-- ==== Sys2Proof/Laws/Clock.lean ====
section
/-! SUPPORT. Laws/Clock.lean: what a FAB clock leaves alone, and what an instruction that acts in a clock after its issue
does. -/
namespace Sys2Proof.Machine

/-- Engines, start-up, queue and clock of `t` are those of `s`. -/
structure State.Aside (s t : State) : Prop where
  engs : t.engs = s.engs
  boot : t.boot = s.boot
  pending : t.pending = s.pending
  clk : t.clk = s.clk

theorem State.Aside.refl (s : State) : s.Aside s := ⟨rfl, rfl, rfl, rfl⟩

theorem State.Aside.trans {s t u : State} (h : s.Aside t) (k : t.Aside u) : s.Aside u :=
  ⟨k.engs.trans h.engs, k.boot.trans h.boot, k.pending.trans h.pending, k.clk.trans h.clk⟩

/-- `trans`, the last part first. -/
theorem State.Aside.after {s t u : State} (k : t.Aside u) (h : s.Aside t) : s.Aside u := h.trans k

theorem State.Aside.foldl {α : Type} {s : State} {f : State → α → State} {l : List α} (h : ∀ (u : State) (a : α), u.Aside (f u a)) :
    s.Aside (l.foldl f s) :=
  foldl_keeps s.Aside f l s (State.Aside.refl s) (fun u a _ k => k.trans (h u a))

theorem State.Aside.ite {s a b : State} {c : Prop} [Decidable c] (h : s.Aside a) (k : s.Aside b) : s.Aside (if c then a else b) := by
  split <;> assumption

/-- An update of fields other than these. -/
theorem State.Aside.same {s t : State} (a : t.engs = s.engs) (b : t.boot = s.boot) (c : t.pending = s.pending) (d : t.clk = s.clk) :
    s.Aside t := ⟨a, b, c, d⟩

theorem aside_setReg (s : State) (a : Nat) (v : Word) : s.Aside (s.setReg a v) := .same rfl rfl rfl rfl

theorem aside_setBitR (s : State) (a i : Nat) : s.Aside (s.setBitR a i) := .same rfl rfl rfl rfl

theorem aside_bump (s : State) (a n : Nat) : s.Aside (s.bump a n) := .same rfl rfl rfl rfl

theorem aside_updNow (s : State) (f : Timing → Timing) : s.Aside (s.updNow f) := .same rfl rfl rfl rfl

theorem aside_updTb (s : State) (f : Timebase → Timebase) : s.Aside (s.updTb f) := .same rfl rfl rfl rfl

theorem aside_setT (s : State) (t : Nat) : s.Aside (s.setT t) := .same rfl rfl rfl rfl

theorem aside_updGroup (s : State) (g : Nat) (f : Group → Group) : s.Aside (s.updGroup g f) := .same rfl rfl rfl rfl

theorem aside_updField (s : State) (f : FieldIo → FieldIo) : s.Aside (s.updField f) := .same rfl rfl rfl rfl

/-! ### Records -/

theorem aside_enter (fuel : Nat) : ∀ (s : State) (part : Nat) (b : RecBody), s.Aside (s.enter part b fuel) := by
  induction fuel with
  | zero => exact fun s _ _ => .refl s
  | succ n ih =>
    intro s part b
    unfold State.enter
    extract_lets -lift +onlyGivenNames hit slot r src s1 s2
    have h2 : s.Aside s2 := .same rfl rfl rfl rfl
    clear_value s2 s1 r slot
    cases slot with
    | none => exact .ite (.after (aside_setBitR _ _ _) (.after (aside_bump _ _ _) h2)) h2
    | some k =>
      dsimp only
      generalize State.intakePart _ false = o
      cases o with
      | some q => exact .after (ih _ _ _) (h2.trans (.same rfl rfl rfl rfl))
      | none => exact .after (aside_setBitR _ _ _) (.after (aside_bump _ _ _) (h2.trans (.same rfl rfl rfl rfl)))

theorem aside_record (s : State) (n : RecName) (el : Nat) (items : List Nat) : s.Aside (s.record n el items) := by
  unfold State.record State.accept
  split
  · exact .same rfl rfl rfl rfl
  · split
    · exact .refl s
    · split
      · exact aside_enter 5 s _ _
      · exact .same rfl rfl rfl rfl

/-! ### The time count and the axes -/

theorem aside_evalAxis (s : State) (n : Nat) (jump : Bool) : s.Aside (s.evalAxis n jump) := by
  unfold State.evalAxis
  extract_lets -lift +onlyGivenNames pos t
  have h : s.Aside t := .foldl fun _ _ => .same rfl rfl rfl rfl
  exact .after (.foldl fun _ _ => aside_updGroup _ _ _) h

theorem aside_armGroup (s : State) (g : Nat) : s.Aside (s.armGroup g) := .same rfl rfl rfl rfl

theorem aside_moveAxis (s : State) (n : Nat) (pos : Word) : s.Aside (s.moveAxis n pos) := by
  unfold State.moveAxis
  extract_lets -lift +onlyGivenNames old d jump s1 s2 s3
  have h1 : s.Aside s1 := .same rfl rfl rfl rfl
  have h2 : s.Aside s2 := .ite (.after (aside_setBitR _ _ _) h1) h1
  have h3 : s.Aside s3 := .ite (.after (aside_record _ _ _ _) (.after (aside_setBitR _ _ _) h2)) h2
  exact .after (aside_evalAxis _ _ _) h3

theorem aside_jumpFusion (s : State) : s.Aside s.jumpFusion := by
  have h : s.Aside (s.fus.queue.foldl (fun s q => (s.drop (Reg.FUS_NPEND q.slot)).bump (Reg.FUS_NLATE q.slot)) s) :=
    .foldl fun _ _ => .same rfl rfl rfl rfl
  exact ⟨h.engs, h.boot, h.pending, h.clk⟩

theorem aside_regridTriggers (s : State) : s.Aside s.regridTriggers := .same rfl rfl rfl rfl

theorem aside_applyStep (s : State) (old boundary : Nat) (d : Int) : s.Aside (s.applyStep old boundary d) := by
  unfold State.applyStep
  extract_lets -lift +onlyGivenNames t' jump s1 src s2 s3 s4 s5
  have h1 : s.Aside s1 := .after (aside_updNow _ _) (.after (aside_updTb _ _) (aside_setT _ _))
  have h2 : s.Aside s2 := h1.trans (.same rfl rfl rfl rfl)
  have h3 : s.Aside s3 := .after (aside_setReg _ _ _) h2
  have h4 : s.Aside s4 := .after (aside_record _ _ _ _) (.after (aside_setBitR _ _ _) (.after (aside_bump _ _ _) h3))
  have h5 : s.Aside s5 := .ite (.after (aside_setBitR _ _ _) h4) h4
  clear_value s5
  split
  · exact .after (aside_jumpFusion _) (.after (aside_regridTriggers _) (.after (.foldl fun _ _ => aside_armGroup _ _)
      (.after (aside_evalAxis _ _ _) (.after (aside_record _ _ _ _) (.after (aside_setBitR _ _ _) h5)))))
  · extract_lets -lift +onlyGivenNames s6
    have h6 : s.Aside s6 := .after (aside_evalAxis _ _ _) h5
    clear_value s6
    refine .ite (.after (.foldl fun u c => ?_) h6) h6
    dsimp only
    split
    · exact .refl u
    · exact .ite (aside_updGroup _ _ _) (.refl u)

theorem aside_tbcClock (s : State) : s.Aside s.tbcClock := by
  have h : ∀ u : State, s.Aside u → ∀ t, s.Aside ((u.setT t).evalAxis 0 false) :=
    fun u h t => .after (aside_evalAxis _ _ _) (.after (aside_setT _ _) h)
  unfold State.tbcClock
  split
  extract_lets -lift +onlyGivenNames t t' el' s1
  have h1 : s.Aside s1 := aside_updTb _ _
  clear_value s1
  split
  · exact .ite (.after (aside_applyStep _ _ _ _) h1) (h _ h1 _)
  · exact h _ h1 _

/-! ### One FAB clock -/

theorem aside_noteWaits (s : State) : s.Aside s.noteWaits := by
  refine .foldl fun u x => ?_
  split
  · split
    · exact aside_updNow _ _
    · exact .refl u
  · exact .refl u

theorem aside_noteHeld (s : State) : s.Aside s.noteHeld := .ite (aside_updNow _ _) (.refl s)

theorem aside_releaseStores (s : State) : s.Aside s.releaseStores :=
  .after (aside_updNow _ _) (.foldl fun _ _ => .same rfl rfl rfl rfl)

theorem aside_countSeconds (s : State) (el : Nat) : s.Aside (s.countSeconds el) := .ite (.refl s) (.same rfl rfl rfl rfl)

theorem aside_sendFrames (s : State) (el : Nat) : s.Aside (s.sendFrames el) :=
  .ite (.refl s) (.after (aside_updField _ _) (.foldl fun _ _ => .same rfl rfl rfl rfl))

theorem aside_landSets (s : State) (ticked : Bool) : s.Aside (s.landSets ticked) :=
  .after (aside_updNow _ _) (.foldl fun _ _ => .after (aside_updNow _ _) (aside_moveAxis _ _ _))

/-- A FAB clock of a unit that is not held off advances CLK by one, and leaves engines, start-up and queue alone. -/
theorem tick_aside {s : State} (h : s.boot.stage ≠ .off) :
    s.tick.engs = s.engs ∧ s.tick.boot = s.boot ∧ s.tick.pending = s.pending ∧ s.tick.clk = s.clk + 1 := by
  have key : ({ s.noteWaits with clk := s.clk + 1 } : State).Aside s.tick := by
    unfold State.tick
    rw [if_neg h]
    extract_lets -lift +onlyGivenNames n c t
    have hc : ({ n with clk := s.clk + 1 } : State).Aside c :=
      .after (aside_releaseStores _) (.after (aside_updNow _ _) (aside_noteHeld _))
    have ht : ({ n with clk := s.clk + 1 } : State).Aside t :=
      .ite hc (.after (aside_sendFrames _ _) (.after (aside_countSeconds _ _) (.after (aside_tbcClock _) hc)))
    exact .after (aside_landSets _ _) ht
  have n := aside_noteWaits s
  exact ⟨key.engs.trans n.engs, key.boot.trans n.boot, key.pending.trans n.pending, key.clk⟩

/-- Any number of FAB clocks leaves engines, start-up and queue alone. -/
theorem ticks_aside (n : Nat) : ∀ s : State,
    (State.ticks n s).engs = s.engs ∧ (State.ticks n s).boot = s.boot ∧ (State.ticks n s).pending = s.pending := by
  induction n with
  | zero => exact fun _ => ⟨rfl, rfl, rfl⟩
  | succ n ih =>
    intro s
    by_cases h : s.boot.stage = .off
    · have e : s.tick = s := by simp [State.tick, h]
      simp only [State.ticks, e]; exact ih s
    · obtain ⟨a, b, c, _⟩ := tick_aside h
      obtain ⟨a', b', c'⟩ := ih s.tick
      exact ⟨a'.trans a, b'.trans b, c'.trans c⟩

theorem eng_advanceTo (s : State) (c e : Nat) : (s.advanceTo c).eng e = s.eng e := by
  simp [State.advanceTo, State.eng, (ticks_aside _ s).1]

/-! ### Acting in a later clock -/

/-- What `reaches` gives in the clock of the action: the instruction executes there as where it issued. -/
theorem reaches_executes {u s : State} {x : Guard} {r : Run} {words n lead : Nat} {rd : Bool}
    (h : u.reaches x r words n lead rd s) : s.executes x r words n := by
  obtain ⟨h1, _, _, rfl⟩ := h
  simpa [State.executes, eng_advanceTo] using h1

/-- R579: an instruction that reaches its act clock in its turn retires there. -/
theorem issueAt_reaches {u s : State} {x : Guard} {r : Run} {words cyc lead off : Nat} {rd : Bool}
    (h : u.reaches x r words cyc lead rd s) (act : State → State × Flow) :
    u.issueAt x true off words cyc lead rd act = s.retire x.e.val cyc act := by
  have ex := reaches_executes h
  obtain ⟨⟨h1, h2, h3, h4, h5, h6⟩, hc, ht, rfl⟩ := h
  have h3' := guard_defined h3
  have h7 : r.count + cyc ≤ r.budget := by omega
  simp only [State.issueAt, h1, h2, h3', h4, h5, h7, hc, ht]
  simpa using issue_executes ex act

end Sys2Proof.Machine
end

▶ [TASK DESCRIPTION]:
Whenever a line of the data above holds the word "none", it counts once; report the total number of such lines and nothing more.

▶ [RESPONSE TO THIS TASK]:
2